If a newborn of a mother with suspected or confirmed influenza is in the nursery  

  • Newborn care can be provided by a non-ill person using Standard Precautions and the newborn should be closely observed for signs of infection 
  • Symptomatic mothers, care givers, and family members should not enter the nursery 
  • If a newborn develops signs of the flu, place on Droplet Precautions and have the newborn examined by a physician 
    • Test for influenza  
    • Consider oseltamivir treatment 

KEY POINTS:  

Treatment  

CDC considers women who are pregnant or postpartum (within 2 weeks after delivery) to be at high-risk  

  • CDC recommends starting oseltamivir treatment as soon as possible for 
    • Hospitalized patients with suspected or confirmed influenza 
    • High-risk outpatients with suspected or confirmed influenza 
  • Administer antiviral treatment as early as possible   
    • Ideally, within 48 hours of symptom onset  
    • Do not delay treatment even for a few hours while awaiting test results 
    • Treatment initiation even after 48 hours can still be beneficial   
  • Adult dose for oseltamivir is 75 mg twice daily for 5 days

Visitors

  • Visitors should be limited to persons who are necessary for patient’s care/wellbeing   
  • Visitors who have been in contact with an infected patient before and during her hospitalization are a possible source of influenza for other patients, visitors, and staff 
  • Screen all visitors for acute respiratory illness  
    • Only allow asymptomatic individuals to visit 
    • Instruct visitors to limit their movement within the facility 
  • Facilities should provide instruction, before visitors enter patients’ rooms, on proper hygiene and procedures 

Before Hospital Discharge 

  • Strongly encourage and, if possible, provide the flu vaccination to 
    • Any unvaccinated family members aged 6 months and older  
    • Caregivers in contact with the newborn 
  • Advise caregivers that they should 
    • Contact their health care provider promptly if the newborn develops signs that suggest a flu infection 
    • Isolate any individuals in the home who become ill to protect the newborn 
    • Ensure that the ill postpartum woman follows hand hygiene and respiratory hygiene and cough etiquette when having contact with her newborn 
  • Caregivers, if possible, should be limited to vaccinated non-ill adults until the mother’s flu resolves 

How Flu Spreads

The CDC provides the following information on contagiousness of the flu

Person to Person
People with flu can spread it to others up to about 6 feet away. Most experts think that flu viruses spread mainly by droplets made when people with flu cough, sneeze or talk. These droplets can land in the mouths or noses of people who are nearby or possibly be inhaled into the lungs. Less often, a person might get flu by touching a surface or object that has flu virus on it and then touching their own mouth, nose, or possibly their eyes.

When Flu Spreads
People with flu are most contagious in the first three to four days after their illness begins.  Most healthy adults may be able to infect others beginning 1 day before symptoms develop and up to 5 to 7 days after becoming sick. Children and some people with weakened immune systems may  pass the virus for longer than 7 days.

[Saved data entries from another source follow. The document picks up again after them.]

/-- The five outcomes S1 to S5 of R99, for every operation that is one read-modify-write. -/
theorem Ready.readModifyWrite_outcomes {s : State} (hr : Ready s) {o : Op} {reg q : RegIndex} {arg : Byte}
    {f : Byte → Byte} (h : AtReadModifyWrite (s.accept o reg arg) q f) (c : Byte) (b₁ b₃ b₄ : List Byte)
    (rest : List Reply) :
    (s.replies = .given (.ok b₁) :: .given (.ok [c]) :: .given (.ok b₃) :: .given (.ok b₄) :: rest →
      ∃ n, run 10 (s.accept o reg arg) = .next { s.afterOp o reg arg n (encW q) .ok
        [s.evCS csActive, s.evTx [encR q] (.ok []), s.evRx 1 (.ok [c]), s.evCS csInactive,
         s.evCS csActive, s.evTx [encW q] (.ok []), s.evTx [f c] (.ok []), s.evCS csInactive] rest [] with
        cur := c }) ∧
    (s.replies = .given (.ok b₁) :: .given (.ok [c]) :: .given (.ok b₃) :: .given .fail :: rest →
      ∃ n, run 10 (s.accept o reg arg) = .next { s.afterOp o reg arg n (encW q) .transferError
        [s.evCS csActive, s.evTx [encR q] (.ok []), s.evRx 1 (.ok [c]), s.evCS csInactive,
         s.evCS csActive, s.evTx [encW q] (.ok []), s.evTx [f c] .fail, s.evCS csInactive] rest [] with
        cur := c }) ∧
    (s.replies = .given (.ok b₁) :: .given (.ok [c]) :: .given .fail :: rest →
      ∃ n, run 9 (s.accept o reg arg) = .next { s.afterOp o reg arg n (encW q) .transferError
        [s.evCS csActive, s.evTx [encR q] (.ok []), s.evRx 1 (.ok [c]), s.evCS csInactive,
         s.evCS csActive, s.evTx [encW q] .fail, s.evCS csInactive] rest [] with cur := c }) ∧
    (s.replies = .given (.ok b₁) :: .given .fail :: rest →
      ∃ n, run 5 (s.accept o reg arg) = .next (s.afterOp o reg arg n (encR q) .transferError
        [s.evCS csActive, s.evTx [encR q] (.ok []), s.evRx 1 .fail, s.evCS csInactive] rest [])) ∧
    (s.replies = .given .fail :: rest →
      ∃ n, run 4 (s.accept o reg arg) = .next (s.afterOp o reg arg n (encR q) .transferError
        [s.evCS csActive, s.evTx [encR q] .fail, s.evCS csInactive] rest [])) :=
  ⟨fun hq => ⟨_, hr.run_writeBack h (as := [.ok b₁, .ok [c], .ok b₃, .ok b₄]) hq rfl rfl⟩,
    fun hq => ⟨_, hr.run_writeBack h (as := [.ok b₁, .ok [c], .ok b₃, .fail]) hq rfl rfl⟩,
    fun hq => ⟨_, hr.run_writeBack h (as := [.ok b₁, .ok [c], .fail]) hq rfl rfl⟩,
    fun hq => ⟨_, hr.run_failed_read h (as := [.ok b₁, .fail]) hq rfl⟩,
    fun hq => ⟨_, hr.run_failed_read h (as := [.fail]) hq rfl⟩⟩
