-- ==== Sys2Proof/Machine/Registers.lean ====
section
/-!
DEFINITION. The control registers of the module: one constructor of `Reg` for each register or register array of the
spec's register tables (R7, R52, R92, R124, R160, R168, R204, R231, R257, R292, R326, R353, R387, R410, R440, R457, R473),
its place in the control window (R10), its fields with their access codes (R5) and their values after power-up.
Fields that the tables call Reserved are the bits that no field of `Reg.fields` covers.
-/

namespace Sys2Proof.Machine

/-- A control register, by the name the spec's tables give it. `c` is the module core number, `x` the context, `k` the
cluster, `d` the die, `m` the physical stack, `p` the Spoke; another index is the one the register's own table names. -/
inductive Reg where
  /-- HUB_LOCK (R7). -/
  | hubLock
  /-- XSEEDn (R52). -/
  | xseed (c : Fin 256) (n : Fin 4)
  /-- XCTLn (R52). -/
  | xctl (c : Fin 256) (n : Fin 4)
  /-- XRAISEn (R52). -/
  | xraise (c : Fin 256) (n : Fin 4)
  /-- XESCCNT (R52). -/
  | xesccnt (c : Fin 256)
  /-- XRNDCNT (R52). -/
  | xrndcnt (c : Fin 256)
  /-- XRPLCNT (R52). -/
  | xrplcnt (c : Fin 256)
  /-- XLASTOV (R52). -/
  | xlastov (c : Fin 256)
  /-- FSCTLn (R92). -/
  | fsctl (c : Fin 256) (n : Fin 4)
  /-- FHISTn (R92). -/
  | fhist (c : Fin 256) (n : Fin 4)
  /-- FNANn (R92). -/
  | fnan (c : Fin 256) (n : Fin 4)
  /-- FNCNTn (R92). -/
  | fncnt (c : Fin 256) (n : Fin 4)
  /-- FNRECn_0 (R92). -/
  | fnrec0 (c : Fin 256) (n : Fin 4)
  /-- FNRECn_1 (R92). -/
  | fnrec1 (c : Fin 256) (n : Fin 4)
  /-- FNRECn_2 (R92). -/
  | fnrec2 (c : Fin 256) (n : Fin 4)
  /-- FNRECn_3 (R92). -/
  | fnrec3 (c : Fin 256) (n : Fin 4)
  /-- FSATCNT (R92). -/
  | fsatcnt (c : Fin 256)
  /-- FOVFCNT (R92). -/
  | fovfcnt (c : Fin 256)
  /-- FUNFCNT (R92). -/
  | funfcnt (c : Fin 256)
  /-- FPPCNT (R92). -/
  | fppcnt (c : Fin 256)
  /-- CLUk_COREj_CSTAT (R124). -/
  | coreCstat (c : Fin 256)
  /-- CLUk_COREj_SQACC (R124). -/
  | coreSqacc (c : Fin 256)
  /-- CLUk_COREj_SQSTAT (R124). -/
  | coreSqstat (c : Fin 256)
  /-- CLUk_COREj_ATSTATi (R124). -/
  | coreAtstat (c : Fin 256) (i : Fin 8)
  /-- CLUk_CSTAT (R124). -/
  | cluCstat (k : Fin 16)
  /-- CLUk_CRKCNT (R124). -/
  | cluCrkcnt (k : Fin 16)
  /-- CLUk_HANDCNT (R124). -/
  | cluHandcnt (k : Fin 16)
  /-- HUB_MODCTL (R124). -/
  | hubModctl
  /-- HUB_MODSTAT (R124). -/
  | hubModstat
  /-- HUB_BRGCNT (R124). -/
  | hubBrgcnt
  /-- CTXn_PC (R160). -/
  | ctxPc (c : Fin 256) (x : Fin 4)
  /-- CTXn_CMD (R160). -/
  | ctxCmd (c : Fin 256) (x : Fin 4)
  /-- CTXn_CFG (R160). -/
  | ctxCfg (c : Fin 256) (x : Fin 4)
  /-- CTXn_FLT0 (R160). -/
  | ctxFlt0 (c : Fin 256) (x : Fin 4)
  /-- CTXn_FLT1 (R160). -/
  | ctxFlt1 (c : Fin 256) (x : Fin 4)
  /-- CTXn_FLT2 (R160). -/
  | ctxFlt2 (c : Fin 256) (x : Fin 4)
  /-- CTXn_FLT3 (R160). -/
  | ctxFlt3 (c : Fin 256) (x : Fin 4)
  /-- CTXn_STEP (R160). -/
  | ctxStep (c : Fin 256) (x : Fin 4)
  /-- PWINi (R160). -/
  | pwin (c : Fin 256) (i : Fin 8)
  /-- HUB_GENLIST (R168). -/
  | hubGenlist
  /-- HUB_GENLEN (R168). -/
  | hubGenlen
  /-- HUB_GENCMD (R168). -/
  | hubGencmd
  /-- HUB_GENLIVE (R168). -/
  | hubGenlive
  /-- HUB_GENSTAT (R168). -/
  | hubGenstat
  /-- HUB_GENLIMIT (R168). -/
  | hubGenlimit
  /-- CLRn (R204). -/
  | clr (c : Fin 256) (n : Fin 4)
  /-- CLSTAT (R204). -/
  | clstat (c : Fin 256)
  /-- OPSTn (R204). -/
  | opst (c : Fin 256) (n : Fin 4)
  /-- XDDROP (R204). -/
  | xddrop (c : Fin 256)
  /-- CLTn (R204). -/
  | clt (c : Fin 256) (n : Fin 256)
  /-- HLTHn (R231). -/
  | hlth (c : Fin 256) (n : Fin 4)
  /-- HCLASH (R231). -/
  | hclash (c : Fin 256)
  /-- MEMd_CFG (R257). -/
  | memCfg (d : Fin 2)
  /-- MEMd_SCRCTL (R257). -/
  | memScrctl (d : Fin 2)
  /-- MEMd_SCRPOS (R257). -/
  | memScrpos (d : Fin 2)
  /-- MEMd_SCRSTAT (R257). -/
  | memScrstat (d : Fin 2)
  /-- MEMd_UELOG (R257). -/
  | memUelog (d : Fin 2)
  /-- MEMd_STKn_STAT (R257). -/
  | stkStat (d : Fin 2) (m : Fin 12)
  /-- MEMd_STKn_CORR (R257). -/
  | stkCorr (d : Fin 2) (m : Fin 12)
  /-- MEMd_STKn_UNCORR (R257). -/
  | stkUncorr (d : Fin 2) (m : Fin 12)
  /-- MEMd_STKn_RPR (R257). -/
  | stkRpr (d : Fin 2) (m : Fin 12)
  /-- MEMd_STKn_RPRCMD (R257). -/
  | stkRprcmd (d : Fin 2) (m : Fin 12)
  /-- CLUk_CCCFG (R257). -/
  | cluCccfg (k : Fin 16)
  /-- CLUk_CCHIT (R257). -/
  | cluCchit (k : Fin 16)
  /-- CLUk_CCMISS (R257). -/
  | cluCcmiss (k : Fin 16)
  /-- CLUk_CCECC (R257). -/
  | cluCcecc (k : Fin 16)
  /-- CLUk_SPRSTAT (R257). -/
  | cluSprstat (k : Fin 16)
  /-- CLUk_COREj_MCOG (R257). -/
  | coreMcog (c : Fin 256)
  /-- CLUk_COREj_MECC (R257). -/
  | coreMecc (c : Fin 256)
  /-- CLUk_COREj_PMPLAT (R257). -/
  | corePmplat (c : Fin 256)
  /-- SPKn_LCTL (R292). -/
  | spkLctl (p : Fin 8)
  /-- SPKn_LSTAT (R292). -/
  | spkLstat (p : Fin 8)
  /-- SPKn_VCW (R292). -/
  | spkVcw (p : Fin 8)
  /-- SPKn_FEC (R292). -/
  | spkFec (p : Fin 8)
  /-- SPKn_RETRY (R292). -/
  | spkRetry (p : Fin 8)
  /-- SPKn_TXF (R292). -/
  | spkTxf (p : Fin 8)
  /-- SPKn_RXF (R292). -/
  | spkRxf (p : Fin 8)
  /-- SPKn_DISC (R292). -/
  | spkDisc (p : Fin 8)
  /-- SPKn_PRB (R292). -/
  | spkPrb (p : Fin 8)
  /-- SPK_COORD (R292). -/
  | spkmCoord
  /-- SPK_MAP (R292). -/
  | spkmMap
  /-- SPK_GPEER (R292). -/
  | spkmGpeer
  /-- SPK_BLK (R292). -/
  | spkmBlk
  /-- SPK_RT (R292). -/
  | spkmRt
  /-- SPK_CTL (R292). -/
  | spkmCtl
  /-- SPK_SPILL (R292). -/
  | spkmSpill
  /-- SPK_FCSTAT (R292). -/
  | spkmFcstat
  /-- SPK_SPILLSTAT (R292). -/
  | spkmSpillstat
  /-- SPK_GRTg (R292). -/
  | spkmGrt (g : Fin 129)
  /-- HUB_PLTCMD (R326). -/
  | hubPltcmd
  /-- HUB_PLTSTAT (R326). -/
  | hubPltstat
  /-- HUB_PLTCTL (R326). -/
  | hubPltctl
  /-- HUB_PLTCNT (R326). -/
  | hubPltcnt
  /-- HUB_SNAPCTL (R326). -/
  | hubSnapctl
  /-- HUB_SNAPLIST (R326). -/
  | hubSnaplist
  /-- HUB_SNAPBASE (R326). -/
  | hubSnapbase
  /-- HUB_SNAPSTAT (R326). -/
  | hubSnapstat
  /-- HUB_PLNCTL (R326). -/
  | hubPlnctl
  /-- HUB_PLNOCC (R326). -/
  | hubPlnocc
  /-- SPK_SLOTSTAT (R326). -/
  | spkmSlotstat
  /-- SPK_SLOTCNT (R326). -/
  | spkmSlotcnt
  /-- SPK_RESCNT (R326). -/
  | spkmRescnt
  /-- CLUk_COREj_PLNCL (R326). -/
  | corePlncl (c : Fin 256)
  /-- CLUk_COREj_WAITIN (R326). -/
  | coreWaitin (c : Fin 256)
  /-- CLUk_COREj_WAITCR (R326). -/
  | coreWaitcr (c : Fin 256)
  /-- CLUk_COREj_TEND (R326). -/
  | coreTend (c : Fin 256)
  /-- INT_CKCTL (R353). -/
  | intCkctl
  /-- INT_CKLO (R353). -/
  | intCklo
  /-- INT_CKHI (R353). -/
  | intCkhi
  /-- INT_CKCNT (R353). -/
  | intCkcnt
  /-- INT_CAP (R353). -/
  | intCap
  /-- INT_SPOTCTL (R353). -/
  | intSpotctl
  /-- INT_SPOTCNT (R353). -/
  | intSpotcnt
  /-- INT_TDCTL (R353). -/
  | intTdctl
  /-- INT_TDDIG0 (R353). -/
  | intTddig0
  /-- INT_TDDIG1 (R353). -/
  | intTddig1
  /-- INT_TDCNT (R353). -/
  | intTdcnt
  /-- INT_STCTL (R353). -/
  | intStctl
  /-- INT_STSTAT (R353). -/
  | intStstat
  /-- INT_STCNT (R353). -/
  | intStcnt
  /-- INT_IFCTL (R353). -/
  | intIfctl
  /-- INT_UMADDR (R353). -/
  | intUmaddr
  /-- INT_UMCMD (R353). -/
  | intUmcmd
  /-- INT_UMSTAT (R353). -/
  | intUmstat
  /-- INT_UAWCNT (R353). -/
  | intUawcnt
  /-- INT_UAWLAST (R353). -/
  | intUawlast
  /-- CLUk_COREj_PAIRCTL (R353). -/
  | corePairctl (c : Fin 256)
  /-- CLUk_COREj_PAIRCNT (R353). -/
  | corePaircnt (c : Fin 256)
  /-- CLUk_COREj_ISTAT (R353). -/
  | coreIstat (c : Fin 256)
  /-- CLK_PWRCTL (R387). -/
  | clkPwrctl
  /-- CLK_PWRSTAT (R387). -/
  | clkPwrstat
  /-- CLK_PWRCNT (R387). -/
  | clkPwrcnt
  /-- CLK_ENERGY (R387). -/
  | clkEnergy
  /-- CLK_THCTL (R387). -/
  | clkThctl
  /-- CLK_CADSTAT (R387). -/
  | clkCadstat
  /-- CLK_PSCMD (R387). -/
  | clkPscmd
  /-- CLK_BRCMD (R387). -/
  | clkBrcmd
  /-- CLK_BRSTAT (R387). -/
  | clkBrstat
  /-- CLK_RSTCMD (R387). -/
  | clkRstcmd
  /-- CLK_RSTSTAT (R387). -/
  | clkRststat
  /-- CLK_PCYCLE (R387). -/
  | clkPcycle
  /-- CLK_OPSEC (R387). -/
  | clkOpsec
  /-- CLUk_DRLCTL (R387). -/
  | cluDrlctl (k : Fin 16)
  /-- CLUk_DRLSTAT (R387). -/
  | cluDrlstat (k : Fin 16)
  /-- CLUk_DRLWAKE (R387). -/
  | cluDrlwake (k : Fin 16)
  /-- CLUk_DRLCNT (R387). -/
  | cluDrlcnt (k : Fin 16)
  /-- CLUk_DRLWAIT (R387). -/
  | cluDrlwait (k : Fin 16)
  /-- HUB_DBGSEL (R387). -/
  | hubDbgsel
  /-- HUB_DBGSTAT (R387). -/
  | hubDbgstat
  /-- HUB_DBGST2 (R387). -/
  | hubDbgst2
  /-- HUB_DBGDATA (R387). -/
  | hubDbgdata (i : Fin 64)
  /-- PCI_LSTAT (R410). -/
  | pciLstat
  /-- PCI_BAR2MAP (R410). -/
  | pciBar2map
  /-- PCI_CPYIN (R410). -/
  | pciCpyin
  /-- PCI_CPYOUT (R410). -/
  | pciCpyout
  /-- PCI_ERR (R410). -/
  | pciErr
  /-- PCI_APERi (R410). -/
  | pciAper (i : Fin 62)
  /-- PCI_IWCFGw (R410). -/
  | pciIwcfg (w : Fin 256)
  /-- PCI_IWSTATw (R410). -/
  | pciIwstat (w : Fin 256)
  /-- ICU_PENDi (R410). -/
  | icuPend (d : Fin 2) (i : Fin 8)
  /-- ICU_CNTi (R410). -/
  | icuCnt (d : Fin 2) (i : Fin 64)
  /-- ICU_ROUTEs (R410). -/
  | icuRoute (d : Fin 2) (s : Fin 256)
  /-- ICU_PRIVENn (R410). -/
  | icuPriven (d : Fin 2) (n : Fin 4)
  /-- ICU_RAISE (R410). -/
  | icuRaise (d : Fin 2)
  /-- ICU_HTMRn_t (R410). -/
  | icuHtmr (d : Fin 2) (n : Fin 4) (t : Fin 16)
  /-- HUB_SVCSTAT (R410). -/
  | hubSvcstat
  /-- HUB_SVCIN (R410). -/
  | hubSvcin
  /-- HUB_SVCCNT (R410). -/
  | hubSvccnt
  /-- HUB_FWCMD (R440). -/
  | hubFwcmd
  /-- HUB_FWSTAT (R440). -/
  | hubFwstat
  /-- HUB_FWCNT (R440). -/
  | hubFwcnt
  /-- HUB_FWVER (R440). -/
  | hubFwver
  /-- HUB_FWMINSVN (R440). -/
  | hubFwminsvn
  /-- HUB_FWCTL (R440). -/
  | hubFwctl
  /-- HUB_FWUCMIX (R440). -/
  | hubFwucmix
  /-- HUB_IDSTAT (R440). -/
  | hubIdstat
  /-- HUB_FWBMi (R440). -/
  | hubFwbm (i : Fin 12)
  /-- EVR_SEQ (R440). -/
  | evrSeq
  /-- EVR_STAT (R440). -/
  | evrStat
  /-- EVR_DROP (R440). -/
  | evrDrop
  /-- EVR_CUR (R440). -/
  | evrCur
  /-- EVR_CLR (R440). -/
  | evrClr
  /-- EVR_WEAR (R440). -/
  | evrWear
  /-- EVR_WINi (R440). -/
  | evrWin (i : Fin 8)
  /-- CLUk_UCLK (R457). -/
  | cluUclk (k : Fin 16)
  /-- CLUk_UQUAD (R457). -/
  | cluUquad (k : Fin 16)
  /-- CLUk_UVEC (R457). -/
  | cluUvec (k : Fin 16)
  /-- CLUk_UIDLE (R457). -/
  | cluUidle (k : Fin 16)
  /-- CLUk_UERR (R457). -/
  | cluUerr (k : Fin 16)
  /-- PMU_CTL (R457). -/
  | pmuCtl
  /-- PMU_LTIME (R457). -/
  | pmuLtime
  /-- PMU_MARK (R457). -/
  | pmuMark
  /-- PMU_SELn (R457). -/
  | pmuSel (n : Fin 16)
  /-- PMU_CTRn (R457). -/
  | pmuCtr (n : Fin 16)
  /-- PMU_LCTRn (R457). -/
  | pmuLctr (n : Fin 16)
  /-- PMU_TRd_CTL (R457). -/
  | pmuTrCtl (d : Fin 2)
  /-- PMU_PANd (R457). -/
  | pmuPan (d : Fin 2)
  /-- PMU_TRd_KIND (R457). -/
  | pmuTrKind (d : Fin 2)
  /-- PMU_TRd_FILT (R457). -/
  | pmuTrFilt (d : Fin 2)
  /-- PMU_TRd_WP (R457). -/
  | pmuTrWp (d : Fin 2)
  /-- PMU_TRd_RP (R457). -/
  | pmuTrRp (d : Fin 2)
  /-- PMU_TRd_STAT (R457). -/
  | pmuTrStat (d : Fin 2)
  /-- PMU_WPi_CTL (R457). -/
  | pmuWpCtli (i : Fin 16)
  /-- PMU_WPi_ID (R457). -/
  | pmuWpIdi (i : Fin 16)
  /-- PMU_WPi_DST (R457). -/
  | pmuWpDsti (i : Fin 16)
  /-- PMU_WPi_LIM (R457). -/
  | pmuWpLimi (i : Fin 16)
  /-- PMU_WPi_CL (R457). -/
  | pmuWpCli (i : Fin 16)
  /-- PMU_WPi_STAT (R457). -/
  | pmuWpStati (i : Fin 16)
  /-- PMU_BGc_DRAM (R457). -/
  | pmuBgDram (c : Fin 6)
  /-- PMU_BGc_SPK (R457). -/
  | pmuBgSpk (c : Fin 6)
  /-- PMU_BGc_CORE (R457). -/
  | pmuBgCore (c : Fin 6)
  /-- PMU_BGc_ENERGY (R457). -/
  | pmuBgEnergy (c : Fin 6)
  /-- PMU_BGTOT_DRAM (R457). -/
  | pmuBgtotDram
  /-- PMU_BGTOT_SPK (R457). -/
  | pmuBgtotSpk
  /-- PMU_TELCTL (R457). -/
  | pmuTelctl
  /-- PMU_TELPAGEi (R457). -/
  | pmuTelpage (i : Fin 32)
  /-- CLK_PHYS (R473). -/
  | clkPhys
  deriving DecidableEq, Repr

Symptoms can begin about 2 days (but can range from 1 to 4 days)  after the virus enters the body. That means that you may be able to pass on the flu to someone else before you know you are sick, as well as while you are sick. Some people can be infected with the flu virus but have no symptoms. During this time, those people may still spread the virus to others.

Period of Contagiousness
You may be able to pass on flu to someone else before you know you are sick, as well as while you are sick.

People with flu are most contagious in the first 3-4 days after their illness begins.
Some otherwise healthy adults may be able to infect others beginning 1 day before symptoms develop and up to 5 to 7 days after becoming sick.
Some people, especially young children and people with weakened immune systems, might be able to infect others with flu viruses for an even longer time.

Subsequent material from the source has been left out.